El bien-decir desde la perspectiva de Emaús
Más allá del necesario trabajo de introspección espiritual y de estudio de los pasajes bíblicos que todo buen predicador y catequista está obligado a realizar, una excelente referencia concreta de trabajo son los pasajes presentes en el episodio evangélico de los discípulos de Emaús, pasajes que se convierten en otras tantas fases de construcción y desarrollo de intervenciones de predicación y catequesis eficaces, obviamente adaptadas a los diferentes contextos comunicativos y relacionales en los que se propone el anuncio:
a) escucha inicial y apertura del corazón, es decir, atención para entrar en armonía con las vivencias/deseos de los destinatarios;
b) la parte central del discernimiento, basada en la apertura de la mente para releer situaciones, experiencias, opciones de vida a la luz de la Palabra;
c) la fase final, en la que se estimula la voluntad a abrirse concretamente al cambio y a la acción en el espíritu de conversión.
El objetivo final es construir una relación positiva con los oyentes, empáticamente con autoridad, capaz de fomentar la participación y la apertura. Por eso es necesario adoptar un estilo que sea capaz de involucrar inmediatamente, suscitar preguntas, suscitar el discernimiento y orientar la toma de buenas decisiones en función de lo que realmente preocupa a los presentes.
No se trata simplemente de hacer la predicación menos aburrida y más cautivadora, seductora, persuasiva, recurriendo quizás al uso de efectos especiales más o menos tecnológicos. Se trata más bien de acercarse al interlocutor, de hacerle espacio, de sintonizarnos con su vida, con sus necesidades, con sus deseos, de acogerlo y acogerlo…para que él a su vez pueda releer y renovar su vida a la luz de la Palabra, y decida y actúe para hacer lo mismo.
No hay que tener miedo: lo que está en juego merece el esfuerzo e incluso algunas dificultades y errores. En realidad se trata de decir bien el bien haciendo que se convierta en un bien-decir, en una bien-aventuranza, en una bendición.
Pongámonos pues a prueba con serenidad: los primeros que saldrán a nuestro encuentro y a ayudaros en este esfuerzo y desafío de renovación pastoral y ministerial serán los mismos destinatarios, y en particular los jóvenes, que reconocerán en ello su lenguaje, acompañándoos a decirlo cada vez mejor.
La recompensa será su gratitud: seremos recordado más por haber sabido valorar al otro que por cuánto bien hemos logrado hacer.
Pero sobre todo, como nos recuerda San Agustín, podremos vivir la predicación y la catequesis en la dimensión de la alegría y de la felicidad.
La predicación, lo sabemos, es una acción pastoral de gran responsabilidad.

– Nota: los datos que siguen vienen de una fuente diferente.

-- ==== Sys2Proof/Proofs/CtrAndMacLoadKey.lean ====
section
/-! PROOF. What a CTR command and `MAC_LOAD_KEY` write (42_ctr_stream.md R141 to R148, 43_mac.md R161). -/

namespace Sys2Proof.Machine

/-! ### The stream a CTR command works on -/

/-- A CTR command that passed its checks starts from an offset below 16: INIT sets it to 0, and a stored one was checked
(R141, R147). -/
theorem startStream_offset_lt {i : Instr} {init : Bool} {s : State} (hc : Clear i s) (hi : i.resumesStream = !init) :
    (startStream init s.mem s.orch.desc).offset < 16 := by
  cases init with
  | true => exact Nat.zero_lt_succ 15
  | false =>
    have hoff : ¬ 15 < storedOffset s.mem s.orch.desc := fun h => hc .badOffset ⟨hi, h⟩
    exact Nat.lt_succ_of_le (Nat.not_lt.1 hoff)

section CtrResult

variable {init : Bool} {s : State} (ho : (startStream init s.mem s.orch.desc).offset < 16)

include ho

theorem ctrResult_eq_ctrBytes :
    ctrResult init s = ctrBytes (encryptBlock s.orch.ctx) (startStream init s.mem s.orch.desc)
      (s.mem.readBytes s.orch.desc.inBase s.orch.desc.length) :=
  ctrProcess_eq _ _ ho _

theorem length_ctrResult : (ctrResult init s).1.length = s.orch.desc.len.toNat := by
  rw [ctrResult_eq_ctrBytes ho, length_ctrBytes, length_readBytes, Descriptor.length]

/-- The output is the input xor the keystream (R142, R148). -/
theorem getElem_ctrResult (j : Nat) (hj : j < (ctrResult init s).1.length) :
    (ctrResult init s).1[j] = s.mem.byteAt (s.orch.desc.inBase + j) ^^^
      keystreamByte (encryptBlock s.orch.ctx) (startStream init s.mem s.orch.desc) j := by
  have hlen : j < (s.mem.readBytes s.orch.desc.inBase s.orch.desc.length).length := by
    simpa only [ctrResult_eq_ctrBytes ho, length_ctrBytes] using hj
  simp only [ctrResult_eq_ctrBytes ho, (ctrBytes_closed _ _ ho _).1 j hlen, getElem_readBytes]

theorem ctrResult_stream :
    (ctrResult init s).2 =
      streamAfter (encryptBlock s.orch.ctx) (startStream init s.mem s.orch.desc) s.orch.desc.len.toNat := by
  rw [ctrResult_eq_ctrBytes ho, (ctrBytes_closed _ _ ho _).2, length_readBytes, Descriptor.length]

end CtrResult

/-! ### Two writes that do not meet -/

/-- Bytes written first keep their value when the second write lies elsewhere. -/
theorem byteAt_writeBytes_writeBytes {m : Memory} (hw : m.wf) {a b : Nat} {v w : List Byte} {j : Nat}
    (hj : j < v.length) (hout : ¬ (b ≤ a + j ∧ a + j < b + w.length)) :
    ((m.writeBytes a v).writeBytes b w).byteAt (a + j) = v[j] := by
  rw [byteAt_writeBytes_outside (wf_writeBytes hw a v) hout, byteAt_writeBytes_inside hw a v j hj]

theorem byteAt_writeBytes_writeBytes_outside {m : Memory} (hw : m.wf) {a b : Nat} {v w : List Byte} {x : Nat}
    (h1 : ¬ (a ≤ x ∧ x < a + v.length)) (h2 : ¬ (b ≤ x ∧ x < b + w.length)) :
    ((m.writeBytes a v).writeBytes b w).byteAt x = m.byteAt x := by
  rw [byteAt_writeBytes_outside (wf_writeBytes hw a v) h2, byteAt_writeBytes_outside hw h1]

theorem readBlock_writeBytes {m : Memory} (hw : m.wf) (a : Nat) (b : Block) :
    (m.writeBytes a b.bytes).readBlock a = b := by
  have h := readBytes_writeBytes hw a b.bytes
  rw [b.size_eq] at h
  exact block_ext h

/-! ### Counter mode -/

/-- The output and the record of a CTR command that passed its checks have no byte in common (R57, R58). -/
theorem ctr_output_stream_disjoint {i : Instr} {init : Bool} {s : State} (hc : Clear i s) (hi : i.isCtr init) {x : Nat}
    (h1 : s.orch.desc.outBase ≤ x) (h2 : x < s.orch.desc.outBase + s.orch.desc.len.toNat) :
    ¬ (s.orch.desc.streamBase ≤ x ∧ x < s.orch.desc.streamBase + 33) := by
  have hmac : i.isMacTag = false := by
    obtain ⟨tok, rfl | rfl⟩ := hi <;> rfl
  have hreg : i.regions s.orch.desc = ctrRegions init s.orch.desc := by
    rw [regions_eq]
    obtain ⟨tok, rfl | rfl⟩ := hi <;> rfl
  exact clear_disjoint hc (r := ⟨.output, s.orch.desc.outBase, s.orch.desc.length, .w⟩)
    (q := ⟨.stream, s.orch.desc.streamBase, 33, .rw⟩) (by simp [hreg, ctrRegions, ecbRegions])
    (by simp [hreg, ctrRegions]) nofun (.inl rfl) (by simp [hmac]) h1 h2

/-- Settles O37: the record and the output do not meet, so each reads back as it was written, in the closed form of the
stream. -/
theorem ctrCommandAppliesTheKeystream : Obligations.CtrCommandAppliesTheKeystream := by
  intro init tok s i st hw hi hst
  refine ⟨fun hc => ?_, reportsFirstFailure i s⟩
  have hst : st = startStream init s.mem s.orch.desc := hst
  have hresume : i.resumesStream = !init := by rcases hi with rfl | rfl <;> rfl
  have ho := startStream_offset_lt hc hresume
  have hlen := length_ctrResult ho
  have hexec : exec i s = .next (s.complete (ctrWrites s (ctrResult init s)) s.orch) := by
    rw [exec_of_clear hc]
    rcases hi with rfl | rfl <;> rfl
  refine ⟨_, hexec, rfl, complete_sameOutside s _ _, ?_⟩
  have hw' := wf_writeBytes hw s.orch.desc.outBase (ctrResult init s).1
  have hrecord := readBytes_writeBytes hw' s.orch.desc.streamBase (ctrResult init s).2.record
  rw [length_record] at hrecord
  rw [complete_mem, ctrWrites, commit_two, hst, ← ctrResult_stream ho]
  have hoffset : (ctrResult init s).2.offset =
      ((startStream init s.mem s.orch.desc).offset + s.orch.desc.len.toNat) % 16 := by
    rw [ctrResult_stream ho]
    rfl
  obtain ⟨hcounter, hcache, hoff⟩ := readRecord hrecord (hoffset ▸ Nat.mod_lt _ (by decide))
  refine ⟨fun j hj => ?_, hcounter, hcache, hoff.trans hoffset, fun x h1 h2 => ?_⟩
  · have hj' : j < (ctrResult init s).1.length := hlen ▸ hj
    have hdisj := ctr_output_stream_disjoint hc ⟨tok, hi⟩ (Nat.le_add_right _ j) (Nat.add_lt_add_left hj _)
    rw [byteAt_writeBytes_writeBytes hw hj' (by rwa [length_record]), getElem_ctrResult ho]
  · exact byteAt_writeBytes_writeBytes_outside hw (by rwa [hlen]) (by rwa [length_record])

/-! ### `MAC_LOAD_KEY` -/

/-- Settles O42: the command writes one block, which reads back as written. -/
theorem macLoadKeyEncryptsOneBlock : Obligations.MacLoadKeyEncryptsOneBlock := by
  intro tok s hw
  refine ⟨fun hc => ⟨_, exec_of_clear hc, rfl, complete_sameOutside s _ _, ?_, fun x hx => ?_⟩, reportsFirstFailure _ s⟩
  · exact readBlock_writeBytes hw _ _
  · exact byteAt_writeBytes_outside hw (by rwa [Block.size_eq])

end Sys2Proof.Machine
end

En realidad, no se trata de celebrar un congreso interesante, ni siquiera de un encuentro de catecismo clásico hecho más solemne o grandioso. La predicación, de hecho, no tiene como finalidad instruir o transmitir conocimientos, sino modificar el modo de comprender la realidad y la vida de aquellos a quienes se dirige.
No basta con “decir el bien”: hay que hacer todo lo posible para decir bien el bien. De tal manera que decir el bien sea un decir ben-decido, una bendición para quien lo propone y para quien lo recibe, para evitar que el momento de la predicación/anuncio sea aburrido o abstracto, sino capaz de operar los tres pasos fundamentales de apertura del corazón, de la mente y de la voluntad.